*** TASK INPUT ***
theorem State.linkRises_stays {s : State} (h : Held P m s) (hk : Avoid P [.mgt, .sec, .ret, .hlk, .fio]) (rate : Nat) (modules : Nat) (repaired : Nat) : Held P m (State.linkRises s rate modules repaired) := by
  unfold State.linkRises
  repeat' first
    | with_reducible assumption
    | with_reducible apply State.set_stays
    | with_reducible apply State.raiseMask_stays
    | with_reducible apply State.modMgt_stays
    | with_reducible apply State.windowOpens_stays
    | with_reducible apply State.startMoves_stays
    | with_reducible apply held_foldl
    | with_reducible apply held_foldl_fst
    | exact hk.mono rfl
    | exact hk.1 _ rfl rfl
    | exact hk.2 _ rfl
    | exact hk.flds rfl
    | with_reducible apply held_else
    | with_reducible intro _
    | (simp only [↓held_mk]; with_reducible apply held_parts)
    | split
    | with_reducible refine held_of_pair (by assumption) ?_
    | dsimp only

theorem State.windowCloses_stays {s : State} (h : Held P m s) (hk : Avoid P [.mgt, .sec, .ret, .fio]) (fetch : Bool) : Held P m (State.windowCloses s fetch) := by
  unfold State.windowCloses
  repeat' first
    | with_reducible assumption
    | with_reducible apply State.set_stays
    | with_reducible apply State.modMgt_stays
    | with_reducible apply State.startMoves_stays
    | with_reducible apply held_foldl
    | with_reducible apply held_foldl_fst
    | exact hk.mono rfl
    | exact hk.1 _ rfl rfl
    | exact hk.2 _ rfl
    | exact hk.flds rfl
    | with_reducible apply held_else
    | with_reducible intro _
    | (simp only [↓held_mk]; with_reducible apply held_parts)
    | split
    | with_reducible refine held_of_pair (by assumption) ?_
    | dsimp only

theorem State.patchCtrl_stays {s : State} (h : Held P m s) (hk : Avoid P [.mgt, .sec, .ret, .fio]) (fn : Nat) (v : Nat) : Held P m (State.patchCtrl s fn v) := by
  unfold State.patchCtrl
  repeat' first
    | with_reducible assumption
    | with_reducible apply State.code_stays
    | with_reducible apply State.set_stays
    | with_reducible apply State.windowCloses_stays
    | with_reducible apply held_foldl
    | with_reducible apply held_foldl_fst
    | exact hk.mono rfl
    | exact hk.1 _ rfl rfl
    | exact hk.2 _ rfl
    | exact hk.flds rfl
    | with_reducible apply held_else
    | with_reducible intro _
    | (simp only [↓held_mk]; with_reducible apply held_parts)
    | split
    | with_reducible refine held_of_pair (by assumption) ?_
    | dsimp only

theorem State.windowTimesOut_stays {s : State} (h : Held P m s) (hk : Avoid P [.mgt, .sec, .ret, .clu, .tim, .fio, .pmc])  : Held P m (State.windowTimesOut s) := by
  unfold State.windowTimesOut
  repeat' first
    | with_reducible assumption
    | with_reducible apply State.runTo_stays
    | with_reducible apply State.windowCloses_stays
    | with_reducible apply held_foldl
    | with_reducible apply held_foldl_fst
    | exact hk.mono rfl
    | exact hk.1 _ rfl rfl
    | exact hk.2 _ rfl
    | exact hk.flds rfl
    | with_reducible apply held_else
    | with_reducible intro _
    | (simp only [↓held_mk]; with_reducible apply held_parts)
    | split
    | with_reducible refine held_of_pair (by assumption) ?_
    | dsimp only

theorem State.patchHeld_stays {s : State} (h : Held P m s) (hk : Avoid P [.sec]) (fn : Nat) (off : Nat) (act : State → State) (ha : ∀ t, Held P m t → Held P m (act t)) : Held P m (State.patchHeld s fn off act) := by
  unfold State.patchHeld
  repeat' first
    | with_reducible assumption
    | with_reducible apply State.code_stays
    | with_reducible apply ha
    | with_reducible apply held_foldl
    | with_reducible apply held_foldl_fst
    | exact hk.mono rfl
    | exact hk.1 _ rfl rfl
    | exact hk.2 _ rfl
    | exact hk.flds rfl
    | with_reducible apply held_else
    | with_reducible intro _
    | (simp only [↓held_mk]; with_reducible apply held_parts)
    | split
    | with_reducible refine held_of_pair (by assumption) ?_
    | dsimp only

theorem State.patchChecked_stays {s : State} (h : Held P m s) (hk : Avoid P [.mgt, .sec, .ret, .fio]) (b : List Nat) (fetched : Bool) : Held P m (State.patchChecked s b fetched) := by
  unfold State.patchChecked
  repeat' first
    | with_reducible assumption
    | with_reducible apply State.set_stays
    | with_reducible apply State.modMgt_stays
    | with_reducible apply State.raise_stays
    | with_reducible apply State.startMoves_stays
    | with_reducible apply held_foldl
    | with_reducible apply held_foldl_fst
    | exact hk.mono rfl
    | exact hk.1 _ rfl rfl
    | exact hk.2 _ rfl
    | exact hk.flds rfl
    | with_reducible apply held_else
    | with_reducible intro _
    | (simp only [↓held_mk]; with_reducible apply held_parts)
    | split
    | with_reducible refine held_of_pair (by assumption) ?_
    | dsimp only

theorem State.stopNow_stays {s : State} (h : Held P m s) (hk : Avoid P [.mgt, .lan, .ejt, .fio]) (coolant : Bool) : Held P m (State.stopNow s coolant) := by
  unfold State.stopNow
  repeat' first
    | with_reducible assumption
    | with_reducible apply State.modMgt_stays
    | with_reducible apply State.safeHold_stays
    | with_reducible apply State.forEach_stays
    | with_reducible apply State.laneSleep_stays
    | with_reducible apply State.set_stays
    | with_reducible apply State.sendVid_stays
    | with_reducible apply State.raise_stays
    | with_reducible apply held_foldl
    | with_reducible apply held_foldl_fst
    | exact hk.mono rfl
    | exact hk.1 _ rfl rfl
    | exact hk.2 _ rfl
    | exact hk.flds rfl
    | with_reducible apply held_else
    | with_reducible intro _
    | (simp only [↓held_mk]; with_reducible apply held_parts)
    | split
    | with_reducible refine held_of_pair (by assumption) ?_
    | dsimp only

theorem State.startBegins_stays {s : State} (h : Held P m s) (hk : Avoid P [.mgt, .ret, .fio])  : Held P m (State.startBegins s) := by
  unfold State.startBegins
  repeat' first
    | with_reducible assumption
    | with_reducible apply State.set_stays
    | with_reducible apply State.modMgt_stays
    | with_reducible apply State.startMoves_stays
    | with_reducible apply held_foldl
    | with_reducible apply held_foldl_fst
    | exact hk.mono rfl
    | exact hk.1 _ rfl rfl
    | exact hk.2 _ rfl
    | exact hk.flds rfl
    | with_reducible apply held_else
    | with_reducible intro _
    | (simp only [↓held_mk]; with_reducible apply held_parts)
    | split
    | with_reducible refine held_of_pair (by assumption) ?_
    | dsimp only

theorem State.resetFalls_stays {s : State} (h : Held P m s) (hk : Avoid P [])  : Held P m (State.resetFalls s) := by
  unfold State.resetFalls
  repeat' first
    | with_reducible assumption
    | with_reducible apply State.modMgt_stays
    | with_reducible apply held_foldl
    | with_reducible apply held_foldl_fst
    | exact hk.mono rfl
    | exact hk.1 _ rfl rfl
    | exact hk.2 _ rfl
    | exact hk.flds rfl
    | with_reducible apply held_else
    | with_reducible intro _
    | (simp only [↓held_mk]; with_reducible apply held_parts)
    | split
    | with_reducible refine held_of_pair (by assumption) ?_
    | dsimp only

theorem State.resetRises_stays {s : State} (h : Held P m s) (hk : Avoid P [.mgt, .ret, .tim, .fio]) (refsel : Bool) : Held P m (State.resetRises s refsel) := by
  unfold State.resetRises
  repeat' first
    | with_reducible assumption
    | with_reducible apply State.modMgt_stays
    | with_reducible apply State.set_stays
    | with_reducible apply State.startBegins_stays
    | with_reducible apply held_foldl
    | with_reducible apply held_foldl_fst
    | exact hk.mono rfl
    | exact hk.1 _ rfl rfl
    | exact hk.2 _ rfl
    | exact hk.flds rfl
    | with_reducible apply held_else
    | with_reducible intro _
    | (simp only [↓held_mk]; with_reducible apply held_parts)
    | split
    | with_reducible refine held_of_pair (by assumption) ?_
    | dsimp only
***
DIRECTIONS>
Filter the records above for "patchHeld" and copy every matching line.

REPLY TO THE TASK>
theorem State.patchHeld_stays {s : State} (h : Held P m s) (hk : Avoid P [.sec]) (fn : Nat) (off : Nat) (act : State → State) (ha : ∀ t, Held P m t → Held P m (act t)) : Held P m (State.patchHeld s fn off act) := by
  unfold State.patchHeld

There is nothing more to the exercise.